• _TASK INSTRUCTIONS_
Only these lines of the data below are wanted: the one with "-- ==== Sys2Proof/Machine/BitUtil.lean", the one with "46_bit_utilities.md R133. -/", and any lines between them, each repeated exactly.

• _Records drawn from a dataset_
——————————

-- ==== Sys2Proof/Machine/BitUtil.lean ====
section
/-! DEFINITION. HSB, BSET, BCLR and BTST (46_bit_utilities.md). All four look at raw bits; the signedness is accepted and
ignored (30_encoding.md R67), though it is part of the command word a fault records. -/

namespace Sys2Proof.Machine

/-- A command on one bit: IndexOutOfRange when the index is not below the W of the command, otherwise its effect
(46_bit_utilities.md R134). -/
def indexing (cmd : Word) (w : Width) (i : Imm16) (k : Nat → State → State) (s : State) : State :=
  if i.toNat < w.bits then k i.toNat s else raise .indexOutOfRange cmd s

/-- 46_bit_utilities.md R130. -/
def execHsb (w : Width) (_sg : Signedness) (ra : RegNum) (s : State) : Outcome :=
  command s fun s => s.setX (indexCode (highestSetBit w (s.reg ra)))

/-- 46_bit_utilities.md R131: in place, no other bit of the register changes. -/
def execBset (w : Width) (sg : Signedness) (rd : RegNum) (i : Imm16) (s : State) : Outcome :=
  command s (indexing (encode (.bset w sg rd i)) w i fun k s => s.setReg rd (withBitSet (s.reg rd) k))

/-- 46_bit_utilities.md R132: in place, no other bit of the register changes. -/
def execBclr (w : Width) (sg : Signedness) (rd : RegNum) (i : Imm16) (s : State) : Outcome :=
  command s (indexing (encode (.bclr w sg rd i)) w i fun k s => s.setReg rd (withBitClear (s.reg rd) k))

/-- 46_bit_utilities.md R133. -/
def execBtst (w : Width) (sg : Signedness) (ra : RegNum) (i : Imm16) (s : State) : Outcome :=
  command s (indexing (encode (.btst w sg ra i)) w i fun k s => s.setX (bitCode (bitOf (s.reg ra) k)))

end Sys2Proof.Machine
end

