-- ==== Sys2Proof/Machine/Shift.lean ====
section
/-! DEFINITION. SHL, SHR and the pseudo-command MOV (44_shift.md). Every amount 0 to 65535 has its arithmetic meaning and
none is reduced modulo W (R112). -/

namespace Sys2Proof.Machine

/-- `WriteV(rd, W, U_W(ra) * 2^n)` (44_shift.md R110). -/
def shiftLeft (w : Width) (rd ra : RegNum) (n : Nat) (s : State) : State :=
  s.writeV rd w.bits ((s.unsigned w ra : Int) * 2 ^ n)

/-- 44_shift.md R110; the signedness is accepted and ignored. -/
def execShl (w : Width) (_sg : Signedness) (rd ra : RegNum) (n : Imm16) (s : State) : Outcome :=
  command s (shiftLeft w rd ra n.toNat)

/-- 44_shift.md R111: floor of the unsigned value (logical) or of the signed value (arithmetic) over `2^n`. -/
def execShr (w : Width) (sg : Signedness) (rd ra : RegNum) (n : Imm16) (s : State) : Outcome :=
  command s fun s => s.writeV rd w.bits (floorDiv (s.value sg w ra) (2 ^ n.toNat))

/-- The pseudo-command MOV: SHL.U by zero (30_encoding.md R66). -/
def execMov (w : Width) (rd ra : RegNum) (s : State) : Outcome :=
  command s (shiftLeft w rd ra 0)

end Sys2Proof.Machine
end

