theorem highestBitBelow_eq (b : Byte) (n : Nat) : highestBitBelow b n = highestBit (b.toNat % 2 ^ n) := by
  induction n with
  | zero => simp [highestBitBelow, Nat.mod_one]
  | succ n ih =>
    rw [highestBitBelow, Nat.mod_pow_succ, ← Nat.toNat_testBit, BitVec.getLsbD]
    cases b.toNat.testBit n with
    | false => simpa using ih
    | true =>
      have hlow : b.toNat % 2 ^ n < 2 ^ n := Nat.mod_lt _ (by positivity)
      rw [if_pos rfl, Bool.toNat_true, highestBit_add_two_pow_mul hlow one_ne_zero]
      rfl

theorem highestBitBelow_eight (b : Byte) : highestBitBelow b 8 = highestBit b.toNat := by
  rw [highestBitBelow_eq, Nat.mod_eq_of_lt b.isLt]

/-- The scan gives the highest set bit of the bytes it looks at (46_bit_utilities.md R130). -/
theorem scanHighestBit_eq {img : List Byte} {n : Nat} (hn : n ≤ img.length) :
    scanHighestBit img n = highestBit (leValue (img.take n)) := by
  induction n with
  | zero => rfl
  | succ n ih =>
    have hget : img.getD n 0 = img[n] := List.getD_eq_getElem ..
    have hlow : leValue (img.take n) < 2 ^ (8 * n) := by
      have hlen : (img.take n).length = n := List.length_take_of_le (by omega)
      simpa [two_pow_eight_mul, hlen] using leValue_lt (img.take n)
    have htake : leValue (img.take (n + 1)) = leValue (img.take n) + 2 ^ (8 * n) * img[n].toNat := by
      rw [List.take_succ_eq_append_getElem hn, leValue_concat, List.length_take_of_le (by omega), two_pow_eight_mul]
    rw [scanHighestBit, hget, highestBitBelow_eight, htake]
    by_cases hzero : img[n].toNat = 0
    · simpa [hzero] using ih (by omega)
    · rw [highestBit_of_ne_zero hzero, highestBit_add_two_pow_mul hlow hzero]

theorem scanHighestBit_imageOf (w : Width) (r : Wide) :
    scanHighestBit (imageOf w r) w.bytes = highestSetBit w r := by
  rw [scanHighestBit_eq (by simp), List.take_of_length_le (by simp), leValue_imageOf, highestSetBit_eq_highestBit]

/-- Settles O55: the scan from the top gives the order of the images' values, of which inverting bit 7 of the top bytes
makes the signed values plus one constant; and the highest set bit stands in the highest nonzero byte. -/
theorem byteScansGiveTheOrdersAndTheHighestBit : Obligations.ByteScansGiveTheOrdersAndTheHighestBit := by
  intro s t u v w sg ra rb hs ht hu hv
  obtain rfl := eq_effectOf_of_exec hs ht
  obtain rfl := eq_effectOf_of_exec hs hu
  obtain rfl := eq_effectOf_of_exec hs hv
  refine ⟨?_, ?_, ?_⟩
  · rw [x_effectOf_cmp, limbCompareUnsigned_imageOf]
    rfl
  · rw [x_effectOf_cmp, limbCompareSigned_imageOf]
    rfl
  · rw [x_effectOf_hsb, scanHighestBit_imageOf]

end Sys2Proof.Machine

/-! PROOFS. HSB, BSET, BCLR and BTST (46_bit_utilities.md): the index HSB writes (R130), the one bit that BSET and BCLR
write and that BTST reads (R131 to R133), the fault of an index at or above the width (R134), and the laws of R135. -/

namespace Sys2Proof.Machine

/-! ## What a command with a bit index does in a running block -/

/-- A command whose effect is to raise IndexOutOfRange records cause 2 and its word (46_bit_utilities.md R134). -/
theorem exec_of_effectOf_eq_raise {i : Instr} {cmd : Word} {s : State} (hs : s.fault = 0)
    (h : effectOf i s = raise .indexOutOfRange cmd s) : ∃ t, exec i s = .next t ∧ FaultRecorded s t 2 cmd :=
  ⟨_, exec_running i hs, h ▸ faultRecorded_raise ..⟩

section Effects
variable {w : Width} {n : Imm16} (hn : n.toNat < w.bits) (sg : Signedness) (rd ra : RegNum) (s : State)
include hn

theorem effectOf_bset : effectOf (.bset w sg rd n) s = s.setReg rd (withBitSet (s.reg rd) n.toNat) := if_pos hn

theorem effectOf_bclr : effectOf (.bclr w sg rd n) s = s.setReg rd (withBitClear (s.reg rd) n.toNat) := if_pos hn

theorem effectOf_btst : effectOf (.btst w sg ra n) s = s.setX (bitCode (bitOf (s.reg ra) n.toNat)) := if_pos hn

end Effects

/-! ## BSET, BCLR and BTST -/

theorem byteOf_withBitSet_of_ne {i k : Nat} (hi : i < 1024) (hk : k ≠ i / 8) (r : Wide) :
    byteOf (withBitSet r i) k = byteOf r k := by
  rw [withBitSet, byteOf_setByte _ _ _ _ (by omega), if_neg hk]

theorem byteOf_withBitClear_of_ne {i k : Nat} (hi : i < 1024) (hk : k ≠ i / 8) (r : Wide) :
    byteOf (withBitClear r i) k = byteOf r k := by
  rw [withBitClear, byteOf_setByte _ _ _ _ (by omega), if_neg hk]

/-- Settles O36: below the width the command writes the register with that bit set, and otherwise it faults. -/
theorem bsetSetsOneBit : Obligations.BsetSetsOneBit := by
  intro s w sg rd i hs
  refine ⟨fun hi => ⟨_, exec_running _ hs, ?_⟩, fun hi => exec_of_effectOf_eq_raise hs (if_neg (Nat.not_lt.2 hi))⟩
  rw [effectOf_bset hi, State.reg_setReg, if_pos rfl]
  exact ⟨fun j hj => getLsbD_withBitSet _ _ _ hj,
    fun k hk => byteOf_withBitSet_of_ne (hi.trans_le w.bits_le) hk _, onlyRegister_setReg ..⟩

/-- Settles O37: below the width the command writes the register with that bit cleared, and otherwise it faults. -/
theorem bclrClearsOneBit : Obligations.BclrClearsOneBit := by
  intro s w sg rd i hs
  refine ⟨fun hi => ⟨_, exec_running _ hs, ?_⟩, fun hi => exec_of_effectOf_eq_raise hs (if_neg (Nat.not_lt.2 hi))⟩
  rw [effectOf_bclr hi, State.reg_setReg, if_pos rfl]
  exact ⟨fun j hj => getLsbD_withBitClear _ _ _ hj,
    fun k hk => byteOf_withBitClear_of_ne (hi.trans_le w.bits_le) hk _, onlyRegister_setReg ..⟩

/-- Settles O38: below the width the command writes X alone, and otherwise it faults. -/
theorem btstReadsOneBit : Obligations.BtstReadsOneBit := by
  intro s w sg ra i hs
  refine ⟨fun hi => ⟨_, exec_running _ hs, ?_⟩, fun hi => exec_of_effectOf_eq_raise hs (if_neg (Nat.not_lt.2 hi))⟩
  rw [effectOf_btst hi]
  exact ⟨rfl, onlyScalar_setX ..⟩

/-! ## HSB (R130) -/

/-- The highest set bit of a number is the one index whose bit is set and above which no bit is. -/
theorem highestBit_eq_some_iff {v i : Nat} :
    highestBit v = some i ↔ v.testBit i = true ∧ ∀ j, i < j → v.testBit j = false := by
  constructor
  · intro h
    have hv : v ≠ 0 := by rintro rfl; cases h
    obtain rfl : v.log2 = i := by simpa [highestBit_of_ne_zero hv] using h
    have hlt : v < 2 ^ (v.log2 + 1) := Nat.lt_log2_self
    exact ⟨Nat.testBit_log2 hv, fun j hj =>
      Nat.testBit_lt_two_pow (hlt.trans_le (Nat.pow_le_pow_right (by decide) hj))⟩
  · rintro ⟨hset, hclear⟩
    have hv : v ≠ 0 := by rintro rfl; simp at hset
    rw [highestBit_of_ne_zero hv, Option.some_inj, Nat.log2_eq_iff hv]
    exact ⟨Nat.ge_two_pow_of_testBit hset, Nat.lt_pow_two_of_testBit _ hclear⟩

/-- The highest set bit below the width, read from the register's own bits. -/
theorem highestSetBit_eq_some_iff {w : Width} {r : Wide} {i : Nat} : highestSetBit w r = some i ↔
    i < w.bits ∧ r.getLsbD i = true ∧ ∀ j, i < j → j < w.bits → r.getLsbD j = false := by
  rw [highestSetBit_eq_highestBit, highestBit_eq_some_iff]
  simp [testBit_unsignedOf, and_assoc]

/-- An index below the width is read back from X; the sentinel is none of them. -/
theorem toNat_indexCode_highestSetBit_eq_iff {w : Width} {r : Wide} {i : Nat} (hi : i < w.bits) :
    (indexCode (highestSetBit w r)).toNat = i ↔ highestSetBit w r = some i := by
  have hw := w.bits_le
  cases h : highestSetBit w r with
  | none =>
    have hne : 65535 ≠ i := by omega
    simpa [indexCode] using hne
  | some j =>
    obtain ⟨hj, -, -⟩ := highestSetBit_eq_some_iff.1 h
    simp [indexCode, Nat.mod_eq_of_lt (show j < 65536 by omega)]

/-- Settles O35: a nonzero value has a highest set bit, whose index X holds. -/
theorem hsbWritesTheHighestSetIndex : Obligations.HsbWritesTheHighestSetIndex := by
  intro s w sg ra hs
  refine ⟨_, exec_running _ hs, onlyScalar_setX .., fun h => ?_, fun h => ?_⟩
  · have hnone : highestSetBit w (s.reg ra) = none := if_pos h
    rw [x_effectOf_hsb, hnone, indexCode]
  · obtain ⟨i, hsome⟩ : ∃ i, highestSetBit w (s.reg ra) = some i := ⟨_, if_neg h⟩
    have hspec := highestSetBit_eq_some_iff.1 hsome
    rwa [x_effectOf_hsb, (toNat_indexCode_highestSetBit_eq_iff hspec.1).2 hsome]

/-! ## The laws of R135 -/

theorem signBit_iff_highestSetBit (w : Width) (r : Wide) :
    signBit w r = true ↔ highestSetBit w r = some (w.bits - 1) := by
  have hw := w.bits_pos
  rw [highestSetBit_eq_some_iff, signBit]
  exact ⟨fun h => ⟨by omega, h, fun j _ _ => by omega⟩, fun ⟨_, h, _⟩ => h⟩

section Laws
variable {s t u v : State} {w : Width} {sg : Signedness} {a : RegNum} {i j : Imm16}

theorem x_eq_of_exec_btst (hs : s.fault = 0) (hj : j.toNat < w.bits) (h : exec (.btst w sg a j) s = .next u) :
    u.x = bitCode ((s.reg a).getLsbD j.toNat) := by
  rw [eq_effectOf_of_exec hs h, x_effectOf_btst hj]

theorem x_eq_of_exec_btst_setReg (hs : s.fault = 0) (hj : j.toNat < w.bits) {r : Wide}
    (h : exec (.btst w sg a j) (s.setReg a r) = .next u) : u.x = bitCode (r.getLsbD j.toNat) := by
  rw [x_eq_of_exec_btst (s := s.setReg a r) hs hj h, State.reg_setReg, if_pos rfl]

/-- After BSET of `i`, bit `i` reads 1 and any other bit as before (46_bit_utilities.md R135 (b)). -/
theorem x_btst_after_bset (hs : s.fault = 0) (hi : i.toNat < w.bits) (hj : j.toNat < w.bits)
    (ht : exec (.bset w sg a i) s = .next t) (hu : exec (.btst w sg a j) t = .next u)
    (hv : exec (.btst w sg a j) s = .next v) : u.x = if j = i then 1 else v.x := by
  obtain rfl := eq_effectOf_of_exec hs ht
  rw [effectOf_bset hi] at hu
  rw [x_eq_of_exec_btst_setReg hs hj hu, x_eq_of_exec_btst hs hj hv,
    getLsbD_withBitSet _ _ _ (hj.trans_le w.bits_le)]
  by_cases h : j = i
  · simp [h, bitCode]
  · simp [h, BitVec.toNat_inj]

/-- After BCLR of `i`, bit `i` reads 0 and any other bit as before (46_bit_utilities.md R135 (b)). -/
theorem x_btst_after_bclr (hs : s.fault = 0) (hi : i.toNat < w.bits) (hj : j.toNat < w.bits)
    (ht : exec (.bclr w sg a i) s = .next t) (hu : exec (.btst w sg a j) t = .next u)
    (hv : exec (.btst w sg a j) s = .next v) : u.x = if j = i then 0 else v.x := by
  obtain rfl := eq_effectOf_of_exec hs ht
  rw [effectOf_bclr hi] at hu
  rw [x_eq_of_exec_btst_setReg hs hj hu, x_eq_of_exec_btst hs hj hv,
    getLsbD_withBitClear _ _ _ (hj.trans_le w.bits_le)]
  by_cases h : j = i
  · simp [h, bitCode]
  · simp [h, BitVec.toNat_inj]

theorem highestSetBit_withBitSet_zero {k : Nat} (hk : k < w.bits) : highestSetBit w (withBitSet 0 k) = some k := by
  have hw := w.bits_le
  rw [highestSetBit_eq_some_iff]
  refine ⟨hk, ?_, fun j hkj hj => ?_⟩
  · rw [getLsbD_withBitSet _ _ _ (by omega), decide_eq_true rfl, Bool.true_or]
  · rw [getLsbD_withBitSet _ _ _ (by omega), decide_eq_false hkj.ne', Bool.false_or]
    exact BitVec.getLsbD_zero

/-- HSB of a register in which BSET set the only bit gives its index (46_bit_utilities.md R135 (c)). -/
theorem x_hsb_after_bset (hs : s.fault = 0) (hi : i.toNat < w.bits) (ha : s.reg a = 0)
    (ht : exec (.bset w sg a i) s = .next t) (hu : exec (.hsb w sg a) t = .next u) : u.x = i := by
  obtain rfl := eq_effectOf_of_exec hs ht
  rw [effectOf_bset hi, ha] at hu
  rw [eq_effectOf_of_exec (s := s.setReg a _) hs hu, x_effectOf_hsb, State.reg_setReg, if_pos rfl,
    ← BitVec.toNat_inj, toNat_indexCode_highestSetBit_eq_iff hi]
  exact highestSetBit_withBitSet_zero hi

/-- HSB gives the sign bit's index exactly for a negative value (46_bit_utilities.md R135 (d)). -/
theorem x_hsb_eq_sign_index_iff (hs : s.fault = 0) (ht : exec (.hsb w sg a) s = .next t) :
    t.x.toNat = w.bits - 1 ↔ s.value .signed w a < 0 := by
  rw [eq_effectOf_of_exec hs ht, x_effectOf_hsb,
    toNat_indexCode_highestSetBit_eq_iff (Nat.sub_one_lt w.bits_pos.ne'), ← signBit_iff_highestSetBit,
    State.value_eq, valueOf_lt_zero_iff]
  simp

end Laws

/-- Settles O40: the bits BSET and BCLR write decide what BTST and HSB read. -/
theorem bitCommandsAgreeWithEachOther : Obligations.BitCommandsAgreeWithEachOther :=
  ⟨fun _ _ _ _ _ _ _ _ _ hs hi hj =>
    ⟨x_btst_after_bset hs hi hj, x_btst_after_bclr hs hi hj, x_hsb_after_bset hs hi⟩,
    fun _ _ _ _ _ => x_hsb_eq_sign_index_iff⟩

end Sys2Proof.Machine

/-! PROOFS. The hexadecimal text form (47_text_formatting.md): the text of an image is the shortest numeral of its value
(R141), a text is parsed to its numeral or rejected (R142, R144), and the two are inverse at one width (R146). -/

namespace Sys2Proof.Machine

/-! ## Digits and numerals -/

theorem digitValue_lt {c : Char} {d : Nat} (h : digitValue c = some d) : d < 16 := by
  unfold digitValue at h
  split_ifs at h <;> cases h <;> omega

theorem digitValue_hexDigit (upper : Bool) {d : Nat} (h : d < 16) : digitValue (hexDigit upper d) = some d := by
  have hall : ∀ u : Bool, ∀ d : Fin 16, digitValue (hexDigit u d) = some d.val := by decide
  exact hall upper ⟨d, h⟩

——————————

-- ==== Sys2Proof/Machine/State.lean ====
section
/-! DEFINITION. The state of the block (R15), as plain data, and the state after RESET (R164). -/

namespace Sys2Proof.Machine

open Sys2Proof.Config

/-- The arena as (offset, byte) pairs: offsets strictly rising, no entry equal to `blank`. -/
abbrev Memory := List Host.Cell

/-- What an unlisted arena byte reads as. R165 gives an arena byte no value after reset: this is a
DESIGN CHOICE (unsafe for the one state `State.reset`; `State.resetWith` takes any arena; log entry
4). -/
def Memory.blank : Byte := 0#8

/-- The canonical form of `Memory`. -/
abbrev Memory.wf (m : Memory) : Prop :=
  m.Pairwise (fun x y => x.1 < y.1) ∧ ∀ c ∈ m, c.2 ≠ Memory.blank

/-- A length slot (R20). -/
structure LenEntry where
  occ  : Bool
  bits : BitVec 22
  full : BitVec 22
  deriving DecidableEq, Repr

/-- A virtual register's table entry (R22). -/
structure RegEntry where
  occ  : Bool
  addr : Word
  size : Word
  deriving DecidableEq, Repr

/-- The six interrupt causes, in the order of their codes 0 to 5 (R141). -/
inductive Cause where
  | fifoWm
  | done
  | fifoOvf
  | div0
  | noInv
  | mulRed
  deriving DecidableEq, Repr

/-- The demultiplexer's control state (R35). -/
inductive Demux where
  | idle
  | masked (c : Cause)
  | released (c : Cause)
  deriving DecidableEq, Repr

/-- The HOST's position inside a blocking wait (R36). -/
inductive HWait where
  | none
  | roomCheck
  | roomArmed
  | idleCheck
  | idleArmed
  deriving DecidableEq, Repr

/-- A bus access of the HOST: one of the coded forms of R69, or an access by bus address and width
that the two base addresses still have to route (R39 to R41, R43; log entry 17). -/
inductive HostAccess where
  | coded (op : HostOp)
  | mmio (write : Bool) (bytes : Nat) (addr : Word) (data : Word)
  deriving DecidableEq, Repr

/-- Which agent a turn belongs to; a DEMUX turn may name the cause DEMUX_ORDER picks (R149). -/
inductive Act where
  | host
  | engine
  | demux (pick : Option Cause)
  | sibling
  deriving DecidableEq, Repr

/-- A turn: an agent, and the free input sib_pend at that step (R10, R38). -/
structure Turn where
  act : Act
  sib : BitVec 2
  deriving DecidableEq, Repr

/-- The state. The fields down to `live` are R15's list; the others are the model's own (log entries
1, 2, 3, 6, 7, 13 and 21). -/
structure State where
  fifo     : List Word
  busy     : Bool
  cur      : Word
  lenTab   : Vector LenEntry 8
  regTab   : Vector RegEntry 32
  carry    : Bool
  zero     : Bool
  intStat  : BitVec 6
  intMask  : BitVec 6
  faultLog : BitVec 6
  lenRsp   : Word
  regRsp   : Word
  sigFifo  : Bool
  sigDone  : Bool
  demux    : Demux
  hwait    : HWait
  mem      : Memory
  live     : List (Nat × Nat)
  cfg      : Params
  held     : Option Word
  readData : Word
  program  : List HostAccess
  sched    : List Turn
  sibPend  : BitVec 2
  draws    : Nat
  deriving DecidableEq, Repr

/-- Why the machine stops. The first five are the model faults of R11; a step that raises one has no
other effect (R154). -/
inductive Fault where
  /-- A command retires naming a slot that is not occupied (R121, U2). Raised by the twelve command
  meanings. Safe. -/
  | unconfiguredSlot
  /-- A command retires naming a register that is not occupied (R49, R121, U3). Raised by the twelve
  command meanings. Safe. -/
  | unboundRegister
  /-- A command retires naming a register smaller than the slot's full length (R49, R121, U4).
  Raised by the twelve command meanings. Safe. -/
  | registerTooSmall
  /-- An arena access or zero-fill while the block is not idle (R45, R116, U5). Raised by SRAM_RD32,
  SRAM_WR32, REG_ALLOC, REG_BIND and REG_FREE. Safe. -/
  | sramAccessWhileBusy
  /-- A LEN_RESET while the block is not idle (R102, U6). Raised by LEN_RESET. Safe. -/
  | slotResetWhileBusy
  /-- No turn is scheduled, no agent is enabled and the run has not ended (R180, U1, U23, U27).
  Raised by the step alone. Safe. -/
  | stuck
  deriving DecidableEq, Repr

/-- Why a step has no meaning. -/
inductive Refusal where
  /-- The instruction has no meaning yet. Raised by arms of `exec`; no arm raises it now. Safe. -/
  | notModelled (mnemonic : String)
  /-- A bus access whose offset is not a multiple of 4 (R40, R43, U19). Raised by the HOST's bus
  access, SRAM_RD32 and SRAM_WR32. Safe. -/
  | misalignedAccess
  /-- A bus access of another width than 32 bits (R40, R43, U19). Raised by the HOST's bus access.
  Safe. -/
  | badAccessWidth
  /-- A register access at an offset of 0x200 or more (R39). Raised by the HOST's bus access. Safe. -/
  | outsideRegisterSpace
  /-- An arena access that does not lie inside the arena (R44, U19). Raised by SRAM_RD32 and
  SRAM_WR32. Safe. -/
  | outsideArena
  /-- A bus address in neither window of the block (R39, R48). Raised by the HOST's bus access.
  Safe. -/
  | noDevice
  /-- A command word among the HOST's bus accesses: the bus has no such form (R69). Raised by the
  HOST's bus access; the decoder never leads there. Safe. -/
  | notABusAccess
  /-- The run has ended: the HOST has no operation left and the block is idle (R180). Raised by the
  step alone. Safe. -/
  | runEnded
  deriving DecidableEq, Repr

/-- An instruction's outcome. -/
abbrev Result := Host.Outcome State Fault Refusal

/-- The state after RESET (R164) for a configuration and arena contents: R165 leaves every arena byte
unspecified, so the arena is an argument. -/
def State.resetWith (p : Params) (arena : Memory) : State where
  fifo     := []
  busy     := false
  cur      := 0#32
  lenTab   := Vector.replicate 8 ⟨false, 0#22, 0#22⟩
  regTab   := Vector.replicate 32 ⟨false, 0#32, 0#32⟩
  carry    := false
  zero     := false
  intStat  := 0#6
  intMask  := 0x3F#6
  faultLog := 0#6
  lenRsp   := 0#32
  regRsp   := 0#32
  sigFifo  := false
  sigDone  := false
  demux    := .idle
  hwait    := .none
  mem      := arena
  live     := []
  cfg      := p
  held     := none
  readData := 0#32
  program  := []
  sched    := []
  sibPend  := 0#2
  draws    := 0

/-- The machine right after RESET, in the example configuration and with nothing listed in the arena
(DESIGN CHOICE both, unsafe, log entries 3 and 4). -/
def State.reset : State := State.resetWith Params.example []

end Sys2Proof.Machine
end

——————————

• _ANSWER TO THIS PROBLEM_
-- ==== Sys2Proof/Machine/BitUtil.lean ====
section
/-! DEFINITION. HSB, BSET, BCLR and BTST (46_bit_utilities.md). All four look at raw bits; the signedness is accepted and
ignored (30_encoding.md R67), though it is part of the command word a fault records. -/

namespace Sys2Proof.Machine

/-- A command on one bit: IndexOutOfRange when the index is not below the W of the command, otherwise its effect
(46_bit_utilities.md R134). -/
def indexing (cmd : Word) (w : Width) (i : Imm16) (k : Nat → State → State) (s : State) : State :=
  if i.toNat < w.bits then k i.toNat s else raise .indexOutOfRange cmd s

/-- 46_bit_utilities.md R130. -/
def execHsb (w : Width) (_sg : Signedness) (ra : RegNum) (s : State) : Outcome :=
  command s fun s => s.setX (indexCode (highestSetBit w (s.reg ra)))

/-- 46_bit_utilities.md R131: in place, no other bit of the register changes. -/
def execBset (w : Width) (sg : Signedness) (rd : RegNum) (i : Imm16) (s : State) : Outcome :=
  command s (indexing (encode (.bset w sg rd i)) w i fun k s => s.setReg rd (withBitSet (s.reg rd) k))

/-- 46_bit_utilities.md R132: in place, no other bit of the register changes. -/
def execBclr (w : Width) (sg : Signedness) (rd : RegNum) (i : Imm16) (s : State) : Outcome :=
  command s (indexing (encode (.bclr w sg rd i)) w i fun k s => s.setReg rd (withBitClear (s.reg rd) k))

/-- 46_bit_utilities.md R133. -/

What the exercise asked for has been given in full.